Franz Liszt and free improvisation

3 July 2019

During his stay in Vienna in 1822-23, the child Liszt established his career as a pianist with professional piano teacher Carl Czerny. In addition to consolidating his technique and shaping his taste, developing the potential for free improvisation was an important factor in Czerny's piano lessons, in line with the requirements of the time.

The reviews published in Vienna in the 1820s testify to the fact that there was no consensus in the musical consciousness of what exactly belonged to the realm of free improvisation. Within the various ways and possibilities of improvisation, contemporaries made distinctions based on the internal structure. So it is no coincidence that members of the Vienna virtuoso school, namely Johann Nepomuk Hummel, Ignaz Moscheles, Ferdinand Ries and Henri Herz borrowed the structural elements of variation and rondo.

In his lessons, Czerny taught Bach’s preludes (i.e. fantasies) and fugues of the Wohltemperiertes Klavier series, as well as fantasies of classical masters, so Liszt was primarily acquainted with the genre of fantasy from the classical heritage. At the same time, we know from Czerny’s biographical writings that he frequently gave themes to his student for improvisation: 'He had me play all the valuable pieces of music that were available at that time, and he encouraged me to improvise', the old Liszt recalled later.

Liszt had been improvising on the topics proposed by the audience since his first public concert: out of the new types of improvisation that unfolded during his youth, he favoured potpourri (a mix of themes) and the most unrestricted type of improvisation, capriccios.

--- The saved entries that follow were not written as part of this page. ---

/-! ### Line lock loop -/

@[simp] theorem State.countHoldover_frame :
    s.countHoldover.timebase = s.timebase ∧ s.countHoldover.rawCsync = s.rawCsync ∧
    s.countHoldover.rawCue = s.rawCue ∧ s.countHoldover.resetHeld = s.resetHeld ∧
    s.countHoldover.bresetHeld = s.bresetHeld ∧ s.countHoldover.setup = s.setup ∧
    s.countHoldover.front = s.front ∧ s.countHoldover.align = s.align ∧ s.countHoldover.synth = s.synth ∧
    s.countHoldover.raster = s.raster ∧ s.countHoldover.title = s.title ∧ s.countHoldover.keyer = s.keyer ∧
    s.countHoldover.cue = s.cue ∧ s.countHoldover.bus = s.bus ∧ s.countHoldover.att = s.att ∧
    s.countHoldover.pins = s.pins ∧ s.countHoldover.choices = s.choices ∧ s.countHoldover.pending = s.pending := by
  unfold State.countHoldover; split <;> simp

@[simp] theorem State.closeLine_frame (t : Time) :
    (s.closeLine t).timebase = s.timebase ∧ (s.closeLine t).rawCsync = s.rawCsync ∧
    (s.closeLine t).rawCue = s.rawCue ∧ (s.closeLine t).resetHeld = s.resetHeld ∧
    (s.closeLine t).bresetHeld = s.bresetHeld ∧ (s.closeLine t).setup = s.setup ∧
    (s.closeLine t).align = s.align ∧ (s.closeLine t).synth = s.synth ∧ (s.closeLine t).raster = s.raster ∧
    (s.closeLine t).bus = s.bus ∧ (s.closeLine t).pins = s.pins ∧ (s.closeLine t).choices = s.choices ∧
    (s.closeLine t).pending = s.pending := by
  simp [State.closeLine]

@[simp] theorem State.closeIfDue_frame :
    s.closeIfDue.timebase = s.timebase ∧ s.closeIfDue.rawCsync = s.rawCsync ∧ s.closeIfDue.rawCue = s.rawCue ∧
    s.closeIfDue.resetHeld = s.resetHeld ∧ s.closeIfDue.bresetHeld = s.bresetHeld ∧ s.closeIfDue.setup = s.setup ∧
    s.closeIfDue.align = s.align ∧ s.closeIfDue.synth = s.synth ∧ s.closeIfDue.raster = s.raster ∧
    s.closeIfDue.bus = s.bus ∧ s.closeIfDue.pins = s.pins ∧ s.closeIfDue.choices = s.choices ∧
    s.closeIfDue.pending = s.pending := by
  unfold State.closeIfDue; split <;> simp

@[simp] theorem State.update_frame (e : Int) :
    (s.update e).timebase = s.timebase ∧ (s.update e).rawCsync = s.rawCsync ∧ (s.update e).rawCue = s.rawCue ∧
    (s.update e).resetHeld = s.resetHeld ∧ (s.update e).bresetHeld = s.bresetHeld ∧ (s.update e).setup = s.setup ∧
    (s.update e).align = s.align ∧ (s.update e).raster = s.raster ∧ (s.update e).title = s.title ∧
    (s.update e).keyer = s.keyer ∧ (s.update e).cue = s.cue ∧ (s.update e).bus = s.bus ∧
    (s.update e).att = s.att ∧ (s.update e).pins = s.pins ∧ (s.update e).choices = s.choices ∧
    (s.update e).pending = s.pending := by
  simp [State.update]

@[simp] theorem State.moveLock_frame (e : Int) :
    (s.moveLock e).timebase = s.timebase ∧ (s.moveLock e).rawCsync = s.rawCsync ∧
    (s.moveLock e).rawCue = s.rawCue ∧ (s.moveLock e).resetHeld = s.resetHeld ∧
    (s.moveLock e).bresetHeld = s.bresetHeld ∧ (s.moveLock e).setup = s.setup ∧ (s.moveLock e).front = s.front ∧
    (s.moveLock e).align = s.align ∧ (s.moveLock e).synth = s.synth ∧ (s.moveLock e).raster = s.raster ∧
    (s.moveLock e).title = s.title ∧ (s.moveLock e).keyer = s.keyer ∧ (s.moveLock e).cue = s.cue ∧
    (s.moveLock e).bus = s.bus ∧ (s.moveLock e).pins = s.pins ∧ (s.moveLock e).choices = s.choices ∧
    (s.moveLock e).pending = s.pending := by
  unfold State.moveLock; dsimp only; repeat' split
  all_goals simp [State.enter]

@[simp] theorem State.moveUnlock_frame (e : Int) :
    (s.moveUnlock e).timebase = s.timebase ∧ (s.moveUnlock e).rawCsync = s.rawCsync ∧
    (s.moveUnlock e).rawCue = s.rawCue ∧ (s.moveUnlock e).resetHeld = s.resetHeld ∧
    (s.moveUnlock e).bresetHeld = s.bresetHeld ∧ (s.moveUnlock e).setup = s.setup ∧
    (s.moveUnlock e).front = s.front ∧ (s.moveUnlock e).align = s.align ∧ (s.moveUnlock e).synth = s.synth ∧
    (s.moveUnlock e).raster = s.raster ∧ (s.moveUnlock e).title = s.title ∧ (s.moveUnlock e).keyer = s.keyer ∧
    (s.moveUnlock e).cue = s.cue ∧ (s.moveUnlock e).bus = s.bus ∧ (s.moveUnlock e).att = s.att ∧
    (s.moveUnlock e).pins = s.pins ∧ (s.moveUnlock e).choices = s.choices ∧ (s.moveUnlock e).pending = s.pending := by
  unfold State.moveUnlock; dsimp only; repeat' split
  all_goals simp [State.enter]

@[simp] theorem State.moveReturn_frame :
    s.moveReturn.timebase = s.timebase ∧ s.moveReturn.rawCsync = s.rawCsync ∧ s.moveReturn.rawCue = s.rawCue ∧
    s.moveReturn.resetHeld = s.resetHeld ∧ s.moveReturn.bresetHeld = s.bresetHeld ∧ s.moveReturn.setup = s.setup ∧
    s.moveReturn.front = s.front ∧ s.moveReturn.align = s.align ∧ s.moveReturn.synth = s.synth ∧
    s.moveReturn.raster = s.raster ∧ s.moveReturn.title = s.title ∧ s.moveReturn.keyer = s.keyer ∧
    s.moveReturn.cue = s.cue ∧ s.moveReturn.bus = s.bus ∧ s.moveReturn.att = s.att ∧ s.moveReturn.pins = s.pins ∧
    s.moveReturn.pending = s.pending := by
  unfold State.moveReturn; dsimp only; repeat' split
  all_goals simp [State.enter]

@[simp] theorem State.takeInterval_frame (t : Time) (n : Nat) :
    (s.takeInterval t n).timebase = s.timebase ∧ (s.takeInterval t n).rawCsync = s.rawCsync ∧
    (s.takeInterval t n).rawCue = s.rawCue ∧ (s.takeInterval t n).resetHeld = s.resetHeld ∧
    (s.takeInterval t n).bresetHeld = s.bresetHeld ∧ (s.takeInterval t n).setup = s.setup ∧
    (s.takeInterval t n).align = s.align ∧ (s.takeInterval t n).synth = s.synth ∧
    (s.takeInterval t n).raster = s.raster ∧ (s.takeInterval t n).title = s.title ∧
    (s.takeInterval t n).keyer = s.keyer ∧ (s.takeInterval t n).cue = s.cue ∧ (s.takeInterval t n).bus = s.bus ∧
    (s.takeInterval t n).att = s.att ∧ (s.takeInterval t n).pins = s.pins ∧
    (s.takeInterval t n).choices = s.choices ∧ (s.takeInterval t n).pending = s.pending := by
  unfold State.takeInterval; split <;> simp

@[simp] theorem State.takeEdge_frame (t : Time) (n : Nat) :
    (s.takeEdge t n).timebase = s.timebase ∧ (s.takeEdge t n).rawCsync = s.rawCsync ∧
    (s.takeEdge t n).rawCue = s.rawCue ∧ (s.takeEdge t n).resetHeld = s.resetHeld ∧
    (s.takeEdge t n).bresetHeld = s.bresetHeld ∧ (s.takeEdge t n).setup = s.setup ∧
    (s.takeEdge t n).front = s.front ∧ (s.takeEdge t n).align = s.align ∧ (s.takeEdge t n).synth = s.synth ∧
    (s.takeEdge t n).raster = s.raster ∧ (s.takeEdge t n).title = s.title ∧ (s.takeEdge t n).keyer = s.keyer ∧
    (s.takeEdge t n).cue = s.cue ∧ (s.takeEdge t n).bus = s.bus ∧ (s.takeEdge t n).att = s.att ∧
    (s.takeEdge t n).pins = s.pins ∧ (s.takeEdge t n).choices = s.choices ∧ (s.takeEdge t n).pending = s.pending := by
  simp [State.takeEdge]

@[simp] theorem State.settleEdge_frame (t : Time) :
    (s.settleEdge t).timebase = s.timebase ∧ (s.settleEdge t).rawCsync = s.rawCsync ∧
    (s.settleEdge t).rawCue = s.rawCue ∧ (s.settleEdge t).resetHeld = s.resetHeld ∧
    (s.settleEdge t).bresetHeld = s.bresetHeld ∧ (s.settleEdge t).setup = s.setup ∧
    (s.settleEdge t).align = s.align ∧ (s.settleEdge t).raster = s.raster ∧ (s.settleEdge t).title = s.title ∧
    (s.settleEdge t).keyer = s.keyer ∧ (s.settleEdge t).cue = s.cue ∧ (s.settleEdge t).bus = s.bus ∧
    (s.settleEdge t).pins = s.pins ∧ (s.settleEdge t).pending = s.pending := by
  unfold State.settleEdge; dsimp only; split <;> simp

@[simp] theorem State.clearMissed_frame :
    s.clearMissed.timebase = s.timebase ∧ s.clearMissed.rawCsync = s.rawCsync ∧ s.clearMissed.rawCue = s.rawCue ∧
    s.clearMissed.resetHeld = s.resetHeld ∧ s.clearMissed.bresetHeld = s.bresetHeld ∧
    s.clearMissed.setup = s.setup ∧ s.clearMissed.front = s.front ∧ s.clearMissed.align = s.align ∧
    s.clearMissed.synth = s.synth ∧ s.clearMissed.raster = s.raster ∧ s.clearMissed.title = s.title ∧
    s.clearMissed.keyer = s.keyer ∧ s.clearMissed.cue = s.cue ∧ s.clearMissed.bus = s.bus ∧
    s.clearMissed.att = s.att ∧ s.clearMissed.pins = s.pins ∧ s.clearMissed.choices = s.choices ∧
    s.clearMissed.pending = s.pending := by
  unfold State.clearMissed; split <;> simp

@[simp] theorem State.acceptEdge_frame (t : Time) (o : OpenLine) :
    (s.acceptEdge t o).timebase = s.timebase ∧ (s.acceptEdge t o).rawCsync = s.rawCsync ∧
    (s.acceptEdge t o).rawCue = s.rawCue ∧ (s.acceptEdge t o).resetHeld = s.resetHeld ∧
    (s.acceptEdge t o).bresetHeld = s.bresetHeld ∧ (s.acceptEdge t o).setup = s.setup ∧
    (s.acceptEdge t o).align = s.align ∧ (s.acceptEdge t o).raster = s.raster ∧ (s.acceptEdge t o).bus = s.bus ∧
    (s.acceptEdge t o).pins = s.pins ∧ (s.acceptEdge t o).pending = s.pending := by
  unfold State.acceptEdge; dsimp only; split <;> simp

@[simp] theorem State.rephase_frame (t : Time) (n : Nat) :
    (s.rephase t n).timebase = s.timebase ∧ (s.rephase t n).rawCsync = s.rawCsync ∧
    (s.rephase t n).rawCue = s.rawCue ∧ (s.rephase t n).resetHeld = s.resetHeld ∧
    (s.rephase t n).bresetHeld = s.bresetHeld ∧ (s.rephase t n).setup = s.setup ∧
    (s.rephase t n).front = s.front ∧ (s.rephase t n).align = s.align ∧ (s.rephase t n).synth = s.synth ∧
    (s.rephase t n).raster = s.raster ∧ (s.rephase t n).title = s.title ∧ (s.rephase t n).keyer = s.keyer ∧
    (s.rephase t n).cue = s.cue ∧ (s.rephase t n).bus = s.bus ∧ (s.rephase t n).pins = s.pins ∧
    (s.rephase t n).choices = s.choices ∧ (s.rephase t n).pending = s.pending := by
  simp [State.rephase, State.enter]

@[simp] theorem State.addCandidate_frame (t : Time) (off : Int) (n : Nat) :
    (s.addCandidate t off n).timebase = s.timebase ∧ (s.addCandidate t off n).rawCsync = s.rawCsync ∧
    (s.addCandidate t off n).rawCue = s.rawCue ∧ (s.addCandidate t off n).resetHeld = s.resetHeld ∧
    (s.addCandidate t off n).bresetHeld = s.bresetHeld ∧ (s.addCandidate t off n).setup = s.setup ∧
    (s.addCandidate t off n).align = s.align ∧ (s.addCandidate t off n).synth = s.synth ∧
    (s.addCandidate t off n).raster = s.raster ∧ (s.addCandidate t off n).title = s.title ∧
    (s.addCandidate t off n).keyer = s.keyer ∧ (s.addCandidate t off n).cue = s.cue ∧
    (s.addCandidate t off n).bus = s.bus ∧ (s.addCandidate t off n).pins = s.pins ∧
    (s.addCandidate t off n).choices = s.choices ∧ (s.addCandidate t off n).pending = s.pending := by
  unfold State.addCandidate; dsimp only; split <;> simp

@[simp] theorem State.normalEdge_frame (t : Time) (o : OpenLine) :
    (s.normalEdge t o).timebase = s.timebase ∧ (s.normalEdge t o).rawCsync = s.rawCsync ∧
    (s.normalEdge t o).rawCue = s.rawCue ∧ (s.normalEdge t o).resetHeld = s.resetHeld ∧
    (s.normalEdge t o).bresetHeld = s.bresetHeld ∧ (s.normalEdge t o).setup = s.setup ∧
    (s.normalEdge t o).align = s.align ∧ (s.normalEdge t o).raster = s.raster ∧ (s.normalEdge t o).bus = s.bus ∧
    (s.normalEdge t o).pins = s.pins ∧ (s.normalEdge t o).pending = s.pending := by
  unfold State.normalEdge; split <;> simp

@[simp] theorem State.wideEdge_frame (t : Time) (off : Int) (o : OpenLine) :
    (s.wideEdge t off o).timebase = s.timebase ∧ (s.wideEdge t off o).rawCsync = s.rawCsync ∧
    (s.wideEdge t off o).rawCue = s.rawCue ∧ (s.wideEdge t off o).resetHeld = s.resetHeld ∧
    (s.wideEdge t off o).bresetHeld = s.bresetHeld ∧ (s.wideEdge t off o).setup = s.setup ∧
    (s.wideEdge t off o).align = s.align ∧ (s.wideEdge t off o).raster = s.raster ∧
    (s.wideEdge t off o).bus = s.bus ∧ (s.wideEdge t off o).pins = s.pins ∧
    (s.wideEdge t off o).pending = s.pending := by
  unfold State.wideEdge; split <;> simp

@[simp] theorem State.judgeRecord_frame (p : Pulse) (o : OpenLine) :
    (s.judgeRecord p o).timebase = s.timebase ∧ (s.judgeRecord p o).rawCsync = s.rawCsync ∧
    (s.judgeRecord p o).rawCue = s.rawCue ∧ (s.judgeRecord p o).resetHeld = s.resetHeld ∧
    (s.judgeRecord p o).bresetHeld = s.bresetHeld ∧ (s.judgeRecord p o).setup = s.setup ∧
    (s.judgeRecord p o).align = s.align ∧ (s.judgeRecord p o).raster = s.raster ∧
    (s.judgeRecord p o).bus = s.bus ∧ (s.judgeRecord p o).pins = s.pins ∧
    (s.judgeRecord p o).pending = s.pending := by
  unfold State.judgeRecord; split
  · simp
  · simp
  · dsimp only; repeat' split
    all_goals simp

@[simp] theorem State.seekRecord_frame (p : Pulse) :
    (s.seekRecord p).timebase = s.timebase ∧ (s.seekRecord p).rawCsync = s.rawCsync ∧
    (s.seekRecord p).rawCue = s.rawCue ∧ (s.seekRecord p).resetHeld = s.resetHeld ∧
    (s.seekRecord p).bresetHeld = s.bresetHeld ∧ (s.seekRecord p).setup = s.setup ∧
    (s.seekRecord p).front = s.front ∧ (s.seekRecord p).align = s.align ∧ (s.seekRecord p).synth = s.synth ∧
    (s.seekRecord p).raster = s.raster ∧ (s.seekRecord p).title = s.title ∧ (s.seekRecord p).keyer = s.keyer ∧
    (s.seekRecord p).cue = s.cue ∧ (s.seekRecord p).bus = s.bus ∧ (s.seekRecord p).att = s.att ∧
    (s.seekRecord p).pins = s.pins ∧ (s.seekRecord p).choices = s.choices ∧ (s.seekRecord p).pending = s.pending := by
  unfold State.seekRecord; repeat' split
  all_goals simp

@[simp] theorem State.takeRecord_frame (p : Pulse) :
    (s.takeRecord p).timebase = s.timebase ∧ (s.takeRecord p).rawCsync = s.rawCsync ∧
    (s.takeRecord p).rawCue = s.rawCue ∧ (s.takeRecord p).resetHeld = s.resetHeld ∧
    (s.takeRecord p).bresetHeld = s.bresetHeld ∧ (s.takeRecord p).setup = s.setup ∧
    (s.takeRecord p).align = s.align ∧ (s.takeRecord p).raster = s.raster ∧ (s.takeRecord p).bus = s.bus ∧
    (s.takeRecord p).pins = s.pins ∧ (s.takeRecord p).pending = s.pending := by
  unfold State.takeRecord; repeat' split
  all_goals simp

@[simp] theorem State.takeHead_frame :
    s.takeHead.timebase = s.timebase ∧ s.takeHead.rawCsync = s.rawCsync ∧ s.takeHead.rawCue = s.rawCue ∧
    s.takeHead.resetHeld = s.resetHeld ∧ s.takeHead.bresetHeld = s.bresetHeld ∧ s.takeHead.setup = s.setup ∧
    s.takeHead.align = s.align ∧ s.takeHead.raster = s.raster ∧ s.takeHead.bus = s.bus ∧
    s.takeHead.pins = s.pins ∧ s.takeHead.pending = s.pending := by
  unfold State.takeHead; repeat' split
  all_goals simp

@[simp] theorem State.addEdgeless_frame :
    s.addEdgeless.timebase = s.timebase ∧ s.addEdgeless.rawCsync = s.rawCsync ∧ s.addEdgeless.rawCue = s.rawCue ∧
    s.addEdgeless.resetHeld = s.resetHeld ∧ s.addEdgeless.bresetHeld = s.bresetHeld ∧
    s.addEdgeless.setup = s.setup ∧ s.addEdgeless.front = s.front ∧ s.addEdgeless.align = s.align ∧
    s.addEdgeless.synth = s.synth ∧ s.addEdgeless.raster = s.raster ∧ s.addEdgeless.title = s.title ∧
    s.addEdgeless.keyer = s.keyer ∧ s.addEdgeless.cue = s.cue ∧ s.addEdgeless.bus = s.bus ∧
    s.addEdgeless.att = s.att ∧ s.addEdgeless.pins = s.pins ∧ s.addEdgeless.choices = s.choices ∧
    s.addEdgeless.pending = s.pending := by
  simp [State.addEdgeless]

@[simp] theorem State.countMissed_frame :
    s.countMissed.timebase = s.timebase ∧ s.countMissed.rawCsync = s.rawCsync ∧ s.countMissed.rawCue = s.rawCue ∧
    s.countMissed.resetHeld = s.resetHeld ∧ s.countMissed.bresetHeld = s.bresetHeld ∧
    s.countMissed.setup = s.setup ∧ s.countMissed.front = s.front ∧ s.countMissed.align = s.align ∧
    s.countMissed.raster = s.raster ∧ s.countMissed.title = s.title ∧ s.countMissed.keyer = s.keyer ∧
    s.countMissed.cue = s.cue ∧ s.countMissed.bus = s.bus ∧ s.countMissed.att = s.att ∧
    s.countMissed.pins = s.pins ∧ s.countMissed.choices = s.choices ∧ s.countMissed.pending = s.pending := by
  unfold State.countMissed; split
  · dsimp only; split <;> simp [State.enter]
  · dsimp only; split <;> simp [State.enter]
  · simp
  · simp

It’s worth mentioning that Czerny himself also found the potpourri style most suitable for improvisation at concerts, in front of an audience. The potpourri style owed its success partly to the possibility of showing off the virtuosity expected by the audience, as well as to the popular melodies used (mostly borrowed from operas).

 

 
 

Starting from his first compositions, Liszt implemented a new structural principle, not found in Czerny’s textbook, and which was nowhere else as clearly expressed in the fantasies of his contemporaries. This type of structure creates two highlights in the improvisation, one in the middle of the piece, and the other at the end. Both highlights are based on the musical toolbox of the virtuoso school’s musical language, primarily composed of sections marked with brillante or con fuoco. Most of these parts are preceded by enhancements. For example, one of these works is his seven variations on Rossini’s theme from 1824 (Sept variations brillantes sur un thème de Rossini).

However, mastering the art of free improvisation became not only an important factor in Liszt’s career as a performer, but also the basis for his later composing style. Quite a few of his early opera paraphrases have their roots in the improvisation types taught by Czerny, who conveyed the musical language of the Viennese virtuoso school: examples are the Grand fantaisie sur la tirolienne de l’opéra La Fiancée (Auber) or Ernani: paraphrase de concert (Verdi).

 

 

From the 1830s onwards, from opera fantasies to his great organ works (Fantasie und Fuge über den Choral 'Ad nos ad salutarem undam'), the former virtuoso fantasies were enriched with inner content and vision. It was no longer about a listing of the audience’s favourite tunes before a rich musical background. In his Rigoletto and Trubadour fantasies, Liszt’s interest in selecting the material was directed towards dramatic conflicts, presenting the state of mind of several actors, and the selection of quotes either followed the opera’s message, or altered its ring by emphasizing its moral truth. After the Lammermoor Lucia, Norma and the Huguenots paraphrase, at the end of the Don Carlos paraphrase Liszt reiterated the apotheotic exaltation of the tragically suffering innocent. This kind of thinking led straight to the composition of the novel, unique style of symphonic poems, the great Weimar instrumental compositions.